Ahmed-Hadi Maqsoudi was a public and political figure, teacher, and journalist.
He was born on September 28, 1868 in Tashsu village, Kazan district of the Kazan province, in the family of a mullah. A descendent of Tatar murza Syundyukovs. From 1881, he lived in Kazan. In 1890, he graduated from Madrasah Qasimiya (Apanaevsky), and worked there until 1892.
Being a follower of Galimjan Barudi, he was one of the first to adhere to the newfangled principles of teaching. In 1893, at the invitation of Ismail Gasprinsky, he came to Crimea, taught Arabic language and logic for shakirds in the Zyndzhyrly Madrasah (Bakhchisaray), collaborated with the Tardzheman newspaper. In 1896, he returned to Kazan, externally passed the exams at the Kazan Tatar teacher’s school and taught at Madrasah Muhammadiya. In the late 1890s, Maqsoudi worked as a teacher of Tatar language, history and geography in the kuttab of the Yunusov Brothers Muslim Orphanage, and the First City Primary School. In 1903-1905, he was a volunteer student at Kazan University.
Maqsoudi is known as the author of textbooks: on syllabic teaching “Muallim awwal” (“First teacher”, 1892), primer for teaching reading and writing in Arabic “Muallim thani” (“Second teacher”), “Durus shifahiya” (“Lessons of eloquence”, 1898 ), “Torki saryfy” (“Morphology of the Tatar language”), “Torki imlya kagyydalare” (“Rules of spelling of the Tatar language”), “Torki nakhye” (“Syntax of the Tatar language”) (1910).

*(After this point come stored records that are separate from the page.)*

-- ==== Sys2Proof/Machine/KotinAlu.lean ====
section
/-! DEFINITION. Kotin registers, ALU and status (R159, R167, R174 to R179): status moves,
moves between registers, the ALU, loads and stores of data memory, and the moves between
accumulators and registers. -/

namespace Sys2Proof.Machine

/-! ## The status register (Table 4.2) -/

def stRnd (w : Word) : Nat := bitsOf w 8 2
def stScale (w : Word) : Nat := bitsOf w 10 2

def State.st (s : State) (n : Nat) : Word := (s.engine n).st
def State.setSt (s : State) (n : Nat) (w : Word) : State := s.setEngine n { s.engine n with st := w }

/-- The flags n, z and c (Table 4.2). -/
structure Flags where
  n : Bool
  z : Bool
  c : Bool := false
  deriving DecidableEq, Repr

def State.setFlags (s : State) (n : Nat) (f : Flags) : State :=
  s.setSt n (putBits (s.st n) 0 3 (b2n f.c + 2 * b2n f.z + 4 * b2n f.n))

/-- A sticky bit of ST: 4 sat, 3 aovf. -/
def State.stick (s : State) (n bit : Nat) (b : Bool) : State :=
  if b then s.setSt n (s.st n ||| BitVec.ofNat 32 (2 ^ bit)) else s

/-- A write of ST: reserved fields are ignored, and a reserved rnd raises ILLEGAL (R167). -/
def State.writeSt (s : State) (n : Nat) (w : Word) : Issued := do
  let v := w &&& stMask
  legal (decide (stRnd v < 2))
  return { state := s.setSt n v }

/-! ## System and status instructions -/

def semNop (_n : Nat) (_f : KR) (s : State) : Issued := .ok { state := s }

/-- END (R168): the engine stops at this boundary. -/
def semEnd (_n : Nat) (_f : KR) (s : State) : Issued := .ok { state := s, flow := .stop }

/-- LOCK (R149). -/
def semLock (n : Nat) (f : KR) (s : State) : Issued := do
  let k := f.imm.toNat
  legal (decide (1 ≤ k) && decide (k ≤ 8))
  let e := s.engine n
  return { state := s.setEngine n { e with lock := k, lockAt := e.pc, lockN := k } }

/-- KICK (R150). -/
def semKick (n : Nat) (_f : KR) (s : State) : Issued := .ok { state := s.wdReload n }

/-- RTI (R144). -/
def semRti (n : Nat) (_f : KR) (s : State) : Issued :=
  let e := s.engine n
  .ok { state := s.setSt n e.ist, flow := .jump e.ipc.toNat false }

/-- STM (R179): bits 15:0 of ST under the mask. -/
def semStm (n : Nat) (f : KR) (s : State) : Issued :=
  let m := f.imm >>> 16
  let v := f.imm &&& 0xFFFF#32
  s.writeSt n ((s.st n &&& ~~~m) ||| (v &&& m))

/-- RDST (R168). -/
def semRdst (n : Nat) (f : KR) (s : State) : Issued := do
  s.gOk n f.d.toNat
  return { state := s.put32 n f.d.toNat (s.st n).toNat }

/-- WRST (R179). -/
def semWrst (n : Nat) (f : KR) (s : State) : Issued := do
  s.gOk n f.a.toNat
  s.writeSt n (BitVec.ofNat 32 (← s.use32 n f.a.toNat))

/-! ## Moves (R159, R177, R178) -/

/-- LDI (R159). -/
def semLdi (n : Nat) (f : KI) (s : State) : Issued := do
  s.gOk n f.d.toNat
  return { state := s.putW n f.d.toNat f.imm }

/-- A register with its high half, low half or both replaced, with tags. -/
def GReg.withHalves (old new : GReg) (hi lo : Bool) : GReg :=
  { w := ofHalves (if hi then new.h else old.h) (if lo then new.l else old.l)
    tagH := if hi then new.tagH else old.tagH
    tagL := if lo then new.tagL else old.tagL }

/-- MOV (R177). -/
def semMov (n : Nat) (f : KR) (s : State) : Issued := do
  s.gOk n f.d.toNat
  s.gOk n f.a.toNat
  let lane := f.mod.toNat % 4
  let v := (s.getG n f.d.toNat).withHalves (s.getG n f.a.toNat) (lane != 2) (lane != 1)
  return { state := s.putG n f.d.toNat v }

/-- An address or loop register by its selector (R178). -/
inductive AReg where
  | p (i : Nat) | n (i : Nat) | l (i : Nat) | lc (j : Nat) | ls (j : Nat) | le (j : Nat)
  deriving DecidableEq, Repr

/-- The register a selector names; a reserved kind or an index out of range is ILLEGAL. -/
def State.areg (s : State) (n : Nat) (x : BitVec 6) : Except Nat AReg := do
  let i := x.toNat % 16
  let j := x.toNat % 4
  match x.toNat / 16 with
  | 0 => legal (decide (i < s.ptrLimit n)); return .p i
  | 1 => legal (decide (i < s.ptrLimit n)); return .n i
  | 2 => legal (decide (i < s.ptrLimit n)); return .l i
  | _ => match i / 4 with
    | 0 => return .lc j
    | 1 => return .ls j
    | 2 => return .le j
    | _ => .error Exc.illegal

/-- The 32-bit value of an address or loop register. -/
def State.aregValue (s : State) (n : Nat) : AReg → Word
  | .p i => BitVec.ofNat 32 (s.ptr n i)
  | .n i => ((s.engine (ptrEng n i)).nAt (i % 8)).signExtend 32
  | .l i => ((s.engine (ptrEng n i)).lAt (i % 8)).setWidth 32
  | .lc j => ((s.engine n).lcAt j).setWidth 32
  | .ls j => ((s.engine n).lsAt j).setWidth 32
  | .le j => ((s.engine n).leAt j).setWidth 32

def State.aregWrite (s : State) (n : Nat) (w : Word) : AReg → State
  | .p i => s.setPtr n i w.toNat
  | .n i => s.setEngine (ptrEng n i) ((s.engine (ptrEng n i)).setN (i % 8) (w.setWidth 15))
  | .l i => s.setEngine (ptrEng n i) ((s.engine (ptrEng n i)).setL (i % 8) (w.setWidth 15))
  | .lc j => s.setEngine n ((s.engine n).setLc j (w.setWidth 16))
  | .ls j => s.setEngine n ((s.engine n).setLs j (w.setWidth 13))
  | .le j => s.setEngine n ((s.engine n).setLe j (w.setWidth 13))

/-- The values WRA may write (R178). -/
def State.aregOk (s : State) (n : Nat) (w : Word) : AReg → Bool
  | .l _ => decide (w.toNat % 2 ^ 15 ≤ 16384)
  | .ls _ | .le _ => s.isWide n || decide (w.toNat % 2 ^ 13 < 4096)
  | _ => true

/-- RDA (R178). -/
def semRda (n : Nat) (f : KR) (s : State) : Issued := do
  s.gOk n f.d.toNat
  let r ← s.areg n f.a
  return { state := s.put32 n f.d.toNat (s.aregValue n r).toNat }

/-- WRA (R178). -/
def semWra (n : Nat) (f : KR) (s : State) : Issued := do
  let r ← s.areg n f.d
  if f.mod.getLsbD 2 then
    legal (s.aregOk n f.imm r)
    return { state := s.aregWrite n f.imm r }
  else
    s.gOk n f.a.toNat
    let w := BitVec.ofNat 32 (← s.use32 n f.a.toNat)
    legal (s.aregOk n w r)
    return { state := s.aregWrite n w r }

/-- SWP (R177). -/
def semSwp (n : Nat) (f : KR) (s : State) : Issued := do
  s.gOk n f.d.toNat
  s.gOk n f.a.toNat
  let x := s.getG n f.a.toNat
  return { state := s.putG n f.d.toNat { w := ofHalves x.l x.h, tagH := x.tagL, tagL := x.tagH } }

/-- Clamp to a signed range of `w` bits; whether it was clamped. -/
def clampTo (w : Nat) (v : Int) : Int × Bool :=
  if v < -(2 ^ (w - 1) : Nat) then (-(2 ^ (w - 1) : Nat), true)
  else if (2 ^ (w - 1) : Nat) - 1 < v then ((2 ^ (w - 1) : Nat) - 1, true)
  else (v, false)

/-- CNJ (R177). -/
def semCnj (n : Nat) (f : KR) (s : State) : Issued := do
  s.gOk n f.d.toNat
  s.gOk n f.a.toNat
  let x := s.getG n f.a.toNat
  need Exc.poison (!x.tagL)
  let r := clampTo 18 (-x.l)
  return { state := (s.putG n f.d.toNat { w := ofHalves x.h r.1, tagH := x.tagH }).stick n 4 r.2 }

/-! ## The ALU (R175, R176) -/

inductive Alu where
  | add | sub | and | or | xor | shl | shr | shru | cmp | neg | abs | min | max
  deriving DecidableEq, Repr

def Alu.isShift : Alu → Bool
  | .shl | .shr | .shru => true
  | _ => false

def Alu.unary : Alu → Bool
  | .neg | .abs => true
  | _ => false

/-- The exact result of a lane of `w` bits on signed operands, and the carry (R175, R176);
`amt` is the shift amount. -/
def aluLane (op : Alu) (w : Nat) (x y : Int) (amt : Nat) : Int × Bool :=
  let ux := (x % (2 ^ w : Nat)).toNat
  let uy := (y % (2 ^ w : Nat)).toNat
  match op with
  | .add => (x + y, decide (2 ^ w ≤ ux + uy))
  | .sub | .cmp => (x - y, decide (uy ≤ ux))
  | .and => (sextNat w (ux &&& uy), false)
  | .or => (sextNat w (ux ||| uy), false)
  | .xor => (sextNat w (ux ^^^ uy), false)
  | .shl => (x * (2 ^ amt : Nat), false)
  | .shr => (x / (2 ^ amt : Nat), false)
  | .shru => (sextNat w (ux / 2 ^ amt), false)
  | .neg => (-x, false)
  | .abs => (x.natAbs, false)
  | .min => (min x y, false)
  | .max => (max x y, false)

/-- A lane's result as it is written: wrapped, or clamped under s. -/
def laneResult (w : Nat) (sat : Bool) (v : Int) : Int × Bool :=
  if sat then clampTo w v else (sextNat w (v % (2 ^ w : Nat)).toNat, false)

/-- The second operand of a half lane or the word lane. -/
def State.aluB (s : State) (n : Nat) (f : KR) (lane : Nat) : GReg :=
  if f.mod.getLsbD 2 then
    if lane = 3 then { w := f.imm.setWidth 36 } else { w := f.imm.extractLsb' 0 18 ++ f.imm.extractLsb' 0 18 }
  else s.getG n f.b.toNat

/-- Whether the halves of an operand that a lane uses are untagged (Table 4.8). -/
def GReg.laneClean (g : GReg) (lane : Nat) : Bool :=
  !(g.tagH && lane != 2) && !(g.tagL && lane != 1)

/-- Shift amount: imm bits 4:0, or bits 4:0 of Gb's word view. -/
def State.aluAmount (s : State) (n : Nat) (f : KR) : Nat :=
  if f.mod.getLsbD 2 then f.imm.toNat % 32 else (s.getG n f.b.toNat).w.toNat % 32

/-- The word lane (R175): 32 bits, wrapping. -/
def State.aluWord (s : State) (n : Nat) (f : KR) (op : Alu) : State :=
  let x := sextNat 32 (s.getG n f.a.toNat).w.toNat
  let y := sextNat 32 (s.aluB n f 3).w.toNat
  let r := aluLane op 32 x y (s.aluAmount n f)
  if op = .cmp then s.setFlags n { n := decide (r.1 < 0), z := r.1 == 0, c := r.2 }
  else
    let v := laneResult 32 false r.1
    (s.put32 n f.d.toNat (v.1 % (2 ^ 32 : Nat)).toNat).setFlags n
      { n := decide (v.1 < 0), z := v.1 == 0, c := r.2 }

/-- The half lanes (R175): .H, .L or both. -/
def State.aluHalves (s : State) (n : Nat) (f : KR) (op : Alu) (lane : Nat) : State :=
  let sat := f.mod.getLsbD 3
  let x := s.getG n f.a.toNat
  let y := s.aluB n f lane
  let amt := s.aluAmount n f
  let rh := aluLane op 18 x.h y.h amt
  let rl := aluLane op 18 x.l y.l amt
  if op = .cmp then
    let r := if lane = 2 then rl else rh
    s.setFlags n { n := decide (r.1 < 0), c := r.2
                   z := if lane = 0 then rh.1 == 0 && rl.1 == 0 else r.1 == 0 }
  else
    let vh := laneResult 18 sat rh.1
    let vl := laneResult 18 sat rl.1
    let v := if lane = 2 then vl.1 else vh.1
    let old := s.getG n f.d.toNat
    let s := s.putG n f.d.toNat (old.withHalves { w := ofHalves vh.1 vl.1 } (lane != 2) (lane != 1))
    let s := s.stick n 4 ((vh.2 && lane != 2) || (vl.2 && lane != 1))
    s.setFlags n { n := decide (v < 0), c := if lane = 2 then rl.2 else rh.2
                   z := if lane = 0 then vh.1 == 0 && vl.1 == 0 else v == 0 }

/-- An ALU instruction (R175, R176): the encoding, the poison of the operands used, and the
result. -/
def semAlu (op : Alu) (n : Nat) (f : KR) (s : State) : Issued := do
  let lane := f.mod.toNat % 4
  let imm := f.mod.getLsbD 2
  legal (decide (f.mod.toNat / 16 = 0) && !(f.mod.getLsbD 3 && lane == 3))
  s.gOk n f.a.toNat
  if op != .cmp then s.gOk n f.d.toNat
  if !imm && !op.unary then s.gOk n f.b.toNat
  need Exc.poison ((s.getG n f.a.toNat).laneClean lane)
  if !imm && !op.unary then
    need Exc.poison ((s.getG n f.b.toNat).laneClean (if op.isShift then 3 else lane))
  return { state := if lane = 3 then s.aluWord n f op else s.aluHalves n f op lane }

/-! ## Data memory (R134, R162) -/

def KT.spec (f : KT) : BitVec 6 := f.p ++ f.pm

/-- The data word LD reads. -/
def State.ldReads (s : State) (n : Nat) (f : KT) (h : Hw) : List DataRead :=
  [s.specRead n f.spec h.xh h.xl]

/-- LD (R134, R162): the tags come from memory. -/
def semLd (n : Nat) (f : KT) (h : Hw) (s : State) : Issued := do
  s.gOk n f.d.toNat
  s.specOk n f.spec
  let v := s.dataAt (s.specRead n f.spec h.xh h.xl)
  return { state := (s.specStep n f.spec).putG n f.d.toNat v }

/-- ST (R162): the poison comes from the tags. -/
def semSt (n : Nat) (f : KT) (s : State) : Issued := do
  s.gOk n f.d.toNat
  s.specOk n f.spec
  let r := s.specRead n f.spec .clean .clean
  return { state := (s.setDword r.eng r.addr (s.getG n f.d.toNat)).specStep n f.spec
           writes := [(r.eng, r.addr)] }

/-! ## Meanings -/

/-- R168. -/
def execNop (e : Fin 1024) (f : KR) (h : Hw) (s : State) : Out :=
  .next (s.issue e.val (.r .nop f) h [] (semNop e.val f))
/-- R168. -/
def execEnd (e : Fin 1024) (f : KR) (h : Hw) (s : State) : Out :=
  .next (s.issue e.val (.r .kend f) h [] (semEnd e.val f))
/-- R149. -/
def execLock (e : Fin 1024) (f : KR) (h : Hw) (s : State) : Out :=
  .next (s.issue e.val (.r .lock f) h [] (semLock e.val f))
/-- R150. -/
def execKick (e : Fin 1024) (f : KR) (h : Hw) (s : State) : Out :=
  .next (s.issue e.val (.r .kick f) h [] (semKick e.val f))
/-- R144. -/
def execRti (e : Fin 1024) (f : KR) (h : Hw) (s : State) : Out :=
  .next (s.issue e.val (.r .rti f) h [] (semRti e.val f))
/-- R167, R179. -/
def execStm (e : Fin 1024) (f : KR) (h : Hw) (s : State) : Out :=
  .next (s.issue e.val (.r .stm f) h [] (semStm e.val f))
/-- R168. -/
def execRdst (e : Fin 1024) (f : KR) (h : Hw) (s : State) : Out :=
  .next (s.issue e.val (.r .rdst f) h [] (semRdst e.val f))
/-- R167, R179. -/
def execWrst (e : Fin 1024) (f : KR) (h : Hw) (s : State) : Out :=
  .next (s.issue e.val (.r .wrst f) h [] (semWrst e.val f))
/-- R159. -/
def execLdi (e : Fin 1024) (f : KI) (h : Hw) (s : State) : Out :=
  .next (s.issue e.val (.i f) h [] (semLdi e.val f))
/-- R177. -/
def execMov (e : Fin 1024) (f : KR) (h : Hw) (s : State) : Out :=
  .next (s.issue e.val (.r .mov f) h [] (semMov e.val f))
/-- R178. -/
def execRda (e : Fin 1024) (f : KR) (h : Hw) (s : State) : Out :=
  .next (s.issue e.val (.r .rda f) h [] (semRda e.val f))
/-- R178. -/
def execWra (e : Fin 1024) (f : KR) (h : Hw) (s : State) : Out :=
  .next (s.issue e.val (.r .wra f) h [] (semWra e.val f))
/-- R177. -/
def execSwp (e : Fin 1024) (f : KR) (h : Hw) (s : State) : Out :=
  .next (s.issue e.val (.r .swp f) h [] (semSwp e.val f))
/-- R177. -/
def execCnj (e : Fin 1024) (f : KR) (h : Hw) (s : State) : Out :=
  .next (s.issue e.val (.r .cnj f) h [] (semCnj e.val f))
/-- R175. -/
def execAdd (e : Fin 1024) (f : KR) (h : Hw) (s : State) : Out :=
  .next (s.issue e.val (.r .add f) h [] (semAlu .add e.val f))
/-- R175. -/
def execSub (e : Fin 1024) (f : KR) (h : Hw) (s : State) : Out :=
  .next (s.issue e.val (.r .sub f) h [] (semAlu .sub e.val f))
/-- R175. -/
def execAnd (e : Fin 1024) (f : KR) (h : Hw) (s : State) : Out :=
  .next (s.issue e.val (.r .kand f) h [] (semAlu .and e.val f))
/-- R175. -/
def execOr (e : Fin 1024) (f : KR) (h : Hw) (s : State) : Out :=
  .next (s.issue e.val (.r .kor f) h [] (semAlu .or e.val f))
/-- R175. -/
def execXor (e : Fin 1024) (f : KR) (h : Hw) (s : State) : Out :=
  .next (s.issue e.val (.r .xor f) h [] (semAlu .xor e.val f))
/-- R175, R176. -/
def execShl (e : Fin 1024) (f : KR) (h : Hw) (s : State) : Out :=
  .next (s.issue e.val (.r .shl f) h [] (semAlu .shl e.val f))
/-- R175, R176. -/
def execShr (e : Fin 1024) (f : KR) (h : Hw) (s : State) : Out :=
  .next (s.issue e.val (.r .shr f) h [] (semAlu .shr e.val f))
/-- R175, R176. -/
def execShru (e : Fin 1024) (f : KR) (h : Hw) (s : State) : Out :=
  .next (s.issue e.val (.r .shru f) h [] (semAlu .shru e.val f))
/-- R175, R176. -/
def execCmp (e : Fin 1024) (f : KR) (h : Hw) (s : State) : Out :=
  .next (s.issue e.val (.r .cmp f) h [] (semAlu .cmp e.val f))
/-- R175, R176. -/
def execNeg (e : Fin 1024) (f : KR) (h : Hw) (s : State) : Out :=
  .next (s.issue e.val (.r .neg f) h [] (semAlu .neg e.val f))
/-- R175, R176. -/
def execAbs (e : Fin 1024) (f : KR) (h : Hw) (s : State) : Out :=
  .next (s.issue e.val (.r .kabs f) h [] (semAlu .abs e.val f))
/-- R175. -/
def execMin (e : Fin 1024) (f : KR) (h : Hw) (s : State) : Out :=
  .next (s.issue e.val (.r .kmin f) h [] (semAlu .min e.val f))
/-- R175. -/
def execMax (e : Fin 1024) (f : KR) (h : Hw) (s : State) : Out :=
  .next (s.issue e.val (.r .kmax f) h [] (semAlu .max e.val f))
/-- R134, R162. -/
def execLd (e : Fin 1024) (f : KT) (h : Hw) (s : State) : Out :=
  .next (s.issue e.val (.t .ld f) h (s.ldReads e.val f h) (semLd e.val f h))
/-- R162. -/
def execSt (e : Fin 1024) (f : KT) (h : Hw) (s : State) : Out :=
  .next (s.issue e.val (.t .kst f) h [] (semSt e.val f))

end Sys2Proof.Machine
end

From 1906, he published the Yulduz newspaper in Kazan, he also was its editor-in-chief until 1918. The newspaper was one of the most popular and authoritative pre-revolutionary publications in the Tatar language.
Being a councilor of the Kazan City Duma, Maqsoudi was able to found the first Tatar public library in Kazan in 1906, Kutupkhanai Islamia, which he managed until 1923. Ahmed-Hadi and his brother Sadri were among the leaders of the Muslim liberal democratic party Ittifaq al-Muslimin. At the Third All-Russian Congress of Muslims (Nizhny Novgorod, August 1906), Ahmed-Hadi Maqsoudi was elected to the Central Committee and the Central Bureau of the Party; at the All-Russian Congress of Muslim Public Organizations (Petrograd, December 1914), he was elected to the Central Committee of the Russian Muslim Public Organizations. He took part in the First (Moscow, May 1917) and Second (Kazan, July-August 1917) All-Russian Muslim Congresses. At the latter, he was elected to the Millet Majlisi and became a member of the Commission on Public Education Milli Idare. In 1925-1930, he taught Arabic at the Oriental Pedagogical Institute.
In 1927-1928, Maqsoudi began a large-scale work on the publication of his book Fanny Kamus (Scientific Dictionary), which was basically an explanatory dictionary of scientific and socio-political terms. Maqsoudi was arrested and convicted twice in 1933 and 1938, acquitted and released in 1939. He died on June 28, 1941, and was buried at the cemetery of the New Tatar Settlement in Kazan.